C´est peut-être pour ça qu´une fois de plus, on est accueillis comme des rois. Guli et sa fille nous apportent quantité de plats: ragoût de viande et légumes, sauce à la tomate et à l´ail, cerises et abricots au sirop, yaourt, pain fait maison. On n´a pas très faim, on vient juste de manger! Et eux ne mangent pas, ils ont probablement déjà dîné. On revoit Bachtior le lendemain matin. Il a dessoûlé et est à nouveau très sympa. Toute la famille est déçue de nous voir déjà partir mais cette histoire d´enregistrement nous stresse toujours. Le boulanger nous raccompagne jusqu´à la route et en profite pour nous montrer où il travaille. De grands plateaux sont couverts de boules de pâte prêtes à être collées au mur du tandoor, un four circulaire. Au passage, on dit aussi au revoir à la gentille dame du restaurant.

Les gens ici nous semblent avoir une vie plus agréable que bien des gens en France! Ils habitent des maisons qui feraient rêver les Français. Dans les villages, ce sont des petites fermes qui leur permettent de vivre en semi-autarcie. Les hommes travaillent (Bachtior est ingénieur dans une compagnie de gaz). Les femmes restent à la maison, s´occupent de la ferme, font le pain, le yaourt, les confitures et les repas. A Boukhara, une marchande de souvenirs nous raconte qu´elle vit dans une maison de 600 m², une taille normale pour elle. Elle tombe des nues quand on lui dit que beaucoup de Français vivent dans 60 m²! La plupart des gens se plaignent quand même du coût de la vie, tout comme en France et dans tous les autres pays qu´on a traversé. Cette marchande préfère par exemple faire son pain elle-même. Sa famille consomme quatre pains par jour et à 800 soms le pain (50 cts d´euro), elle ne s´en sortirait pas. Bizarrement, les professions d´élite comme docteur ou professeur sont très mal rémunérées. Marchand de souvenirs rapporte bien plus! On en a eu la preuve quand le docteur de Boukhara nous a présenté sa note: 3 euros pour deux visites à des heures tardive et matinale!

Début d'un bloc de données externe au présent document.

-- ==== Sys2Proof/Machine/Arbiter.lean ====
section
/-! DEFINITION. The domain-separated KDF arbiter: the labels of the two paths and the KDF_ENC and KDF_MAC steps (R116 to R129). -/

namespace Sys2Proof.Machine

/-- The label fed to KDF on a path (R116, R117): chosen by the path and by nothing else. -/
def pathLabel (cfg : Config) : KdfPath → Bytes32
  | .enc => cfg.labelEnc
  | .mac => cfg.labelMac

/-- Store a subkey in the path's destination, `dest(p)` (R117). -/
def storeSubkey (p : KdfPath) (k : Bytes32) (s : State) : State :=
  match p with
  | .enc => { s with skEnc := k }
  | .mac => { s with skMac := k }

/-- A derivation on path `p`: `kdf_sel <- p`, `dest(p) <- KDF(key, label(p))`, `emit EvKdf(p)` (R117). -/
def derive (cfg : Config) (p : KdfPath) (s : State) : State :=
  emit (.kdf p) (storeSubkey p (cfg.kdf s.key (pathLabel cfg p)) { s with kdfSel := p })

/-- The KDF_ENC step (R124). -/
def kdfEncStep (cfg : Config) (s : State) : State :=
  { derive cfg .enc s with seq := .kdfMac }

/-- The KDF_MAC step (R125): MAC_CHK follows for DEC_RAW, SENC otherwise. -/
def kdfMacStep (cfg : Config) (s : State) : State :=
  { derive cfg .mac s with seq := if opcodeField s.cmdRaw = 0x4#4 then .macChk else .senc }

end Sys2Proof.Machine
end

Samarcande 18/10/08 - 20/10/08


La dernière étape est longue et les nuits raccourcissent. Il fait nuit à 18h maintenant. On avale rapidement les 100 km qui nous séparent de Samarcande. Il nous faut d’ailleurs une certaine discipline. Quand on loge chez les gens, on ne peut décemment pas partir avant 8h du matin. Dans la journée, nous nous arrêtons fréquemment pour nous étirer et boire. Et il faut encore compter la pause du déjeuner. Autant d’occasions de perdre du temps mais qui nous permettent aussi de renouveler notre énergie. Ben prend les choses en main et chronomètre : ‘une pause de 10 min toutes les heures au lieu de chaque 1/2h et pas plus d’1/2h au déjeuner’ … stakhanoviste, va ! Heureusement que le paysage est sans intérêt sinon il faudrait aussi prendre en compte les fréquents arrêts photos de Sylvie (constante source de débats) !

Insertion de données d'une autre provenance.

-- ==== Sys2Proof/Laws/State.lean ====
section
/-! SUPPORT. One lemma per field of State for each named update: what the field is afterwards. -/

namespace Sys2Proof.Machine

/-! ## emit -/

@[simp] theorem emit_key (e : Event) (s : State) : (emit e s).key = s.key := rfl
@[simp] theorem emit_keyMask (e : Event) (s : State) : (emit e s).keyMask = s.keyMask := rfl
@[simp] theorem emit_nonce (e : Event) (s : State) : (emit e s).nonce = s.nonce := rfl
@[simp] theorem emit_nonceMask (e : Event) (s : State) : (emit e s).nonceMask = s.nonceMask := rfl
@[simp] theorem emit_dataLen (e : Event) (s : State) : (emit e s).dataLen = s.dataLen := rfl
@[simp] theorem emit_outLen (e : Event) (s : State) : (emit e s).outLen = s.outLen := rfl
@[simp] theorem emit_ie (e : Event) (s : State) : (emit e s).ie = s.ie := rfl
@[simp] theorem emit_busy (e : Event) (s : State) : (emit e s).busy = s.busy := rfl
@[simp] theorem emit_done (e : Event) (s : State) : (emit e s).done = s.done := rfl
@[simp] theorem emit_collide (e : Event) (s : State) : (emit e s).collide = s.collide := rfl
@[simp] theorem emit_seeded (e : Event) (s : State) : (emit e s).seeded = s.seeded := rfl
@[simp] theorem emit_fatal (e : Event) (s : State) : (emit e s).fatal = s.fatal := rfl
@[simp] theorem emit_result (e : Event) (s : State) : (emit e s).result = s.result := rfl
@[simp] theorem emit_lastOp (e : Event) (s : State) : (emit e s).lastOp = s.lastOp := rfl
@[simp] theorem emit_cmdRaw (e : Event) (s : State) : (emit e s).cmdRaw = s.cmdRaw := rfl
@[simp] theorem emit_pend (e : Event) (s : State) : (emit e s).pend = s.pend := rfl
@[simp] theorem emit_seq (e : Event) (s : State) : (emit e s).seq = s.seq := rfl
@[simp] theorem emit_latLen (e : Event) (s : State) : (emit e s).latLen = s.latLen := rfl
@[simp] theorem emit_kdfSel (e : Event) (s : State) : (emit e s).kdfSel = s.kdfSel := rfl
@[simp] theorem emit_skEnc (e : Event) (s : State) : (emit e s).skEnc = s.skEnc := rfl
@[simp] theorem emit_skMac (e : Event) (s : State) : (emit e s).skMac = s.skMac := rfl
@[simp] theorem emit_tagCalc (e : Event) (s : State) : (emit e s).tagCalc = s.tagCalc := rfl
@[simp] theorem emit_diff (e : Event) (s : State) : (emit e s).diff = s.diff := rfl
@[simp] theorem emit_cmpI (e : Event) (s : State) : (emit e s).cmpI = s.cmpI := rfl
@[simp] theorem emit_prngState (e : Event) (s : State) : (emit e s).prngState = s.prngState := rfl
@[simp] theorem emit_inBuf (e : Event) (s : State) : (emit e s).inBuf = s.inBuf := rfl
@[simp] theorem emit_outBuf (e : Event) (s : State) : (emit e s).outBuf = s.outBuf := rfl
@[simp] theorem emit_hist (e : Event) (s : State) : (emit e s).hist = s.hist ++ [e] := rfl
@[simp] theorem emit_env (e : Event) (s : State) : (emit e s).env = s.env := rfl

Nous arrivons à Samarcande à la nuit tombée. Heureusement, deux jeunes Russes à vélo nous viennent en aide et nous pilotent tant bien que mal dans la ville. Ils ne connaissent pas les noms de rue et seulement certains quartiers. On se rend compte le lendemain qu’ils nous ont fait faire un grand détour ! L’un d’eux parle anglais couramment. Il n’a que 17 ans mais ses parents l’envoient à l’institut d’anglais depuis l’âge de 9 ans. La plupart des gens ici ne parlent pas anglais mais on s’en sort grâce aux rudiments de russe de Ben. D’ailleurs on remarque que si les Ouzbeks de 30-40 ans et plus parlent couramment russe, les jeunes ne le comprennent pas du tout. Le russe ne doit plus être enseigné à l’école depuis l’indépendance.

L’hôtel nous a été recommandé par un guide rencontré à Boukhara. Nous sommes en fin de saison ce qui nous permet de négocier un bon prix. Et on se retrouve avec une chambre luxueuse : 3 lits, joliment décorée, salle de bain tout confort avec eau chaude et pression !

Le lendemain, on appelle l’agence pour les billets d’avion. Ils n’ont toujours pas acheté les billets d’avion pour Bangkok. On ne comprend pas ce qui se passe et on se sent coincé. Va-t-il falloir renoncer à finir le trajet à vélo et prendre un bus pour accélérer les choses ? On tombe maintenant sur le week-end, il faut attendre lundi. Toutes ces allées et venues nous font visiter Samarcande malgré nous. La ville est composée de deux quartiers : la partie russe, propre et agréable, aux larges rues bordées d’arbres. On se croirait d’ailleurs à Irkoutsk. L’automne est là, les arbres ont jauni et les feuilles jonchent les trottoirs. Juste comme lors de notre passage en Russie en octobre 2005. L’autre partie de la ville est le quartier asiatique : ruelles tortueuses, plaques d’égout manquantes remplacées par une branche d’arbre, petits vendeurs de rue … plus désordonné mais aussi plus spontané !

Apres quelques recherches dans les hôtels du voisinage, nous retrouvons Stéphane, rencontré à Boukhara. Nous rencontrons aussi un couple français à moto qui revient d’un périple de 15 mois qui les a mené jusqu’au Japon … L’époque des caravanes est révolue mais pas celle des voyageurs au long cours.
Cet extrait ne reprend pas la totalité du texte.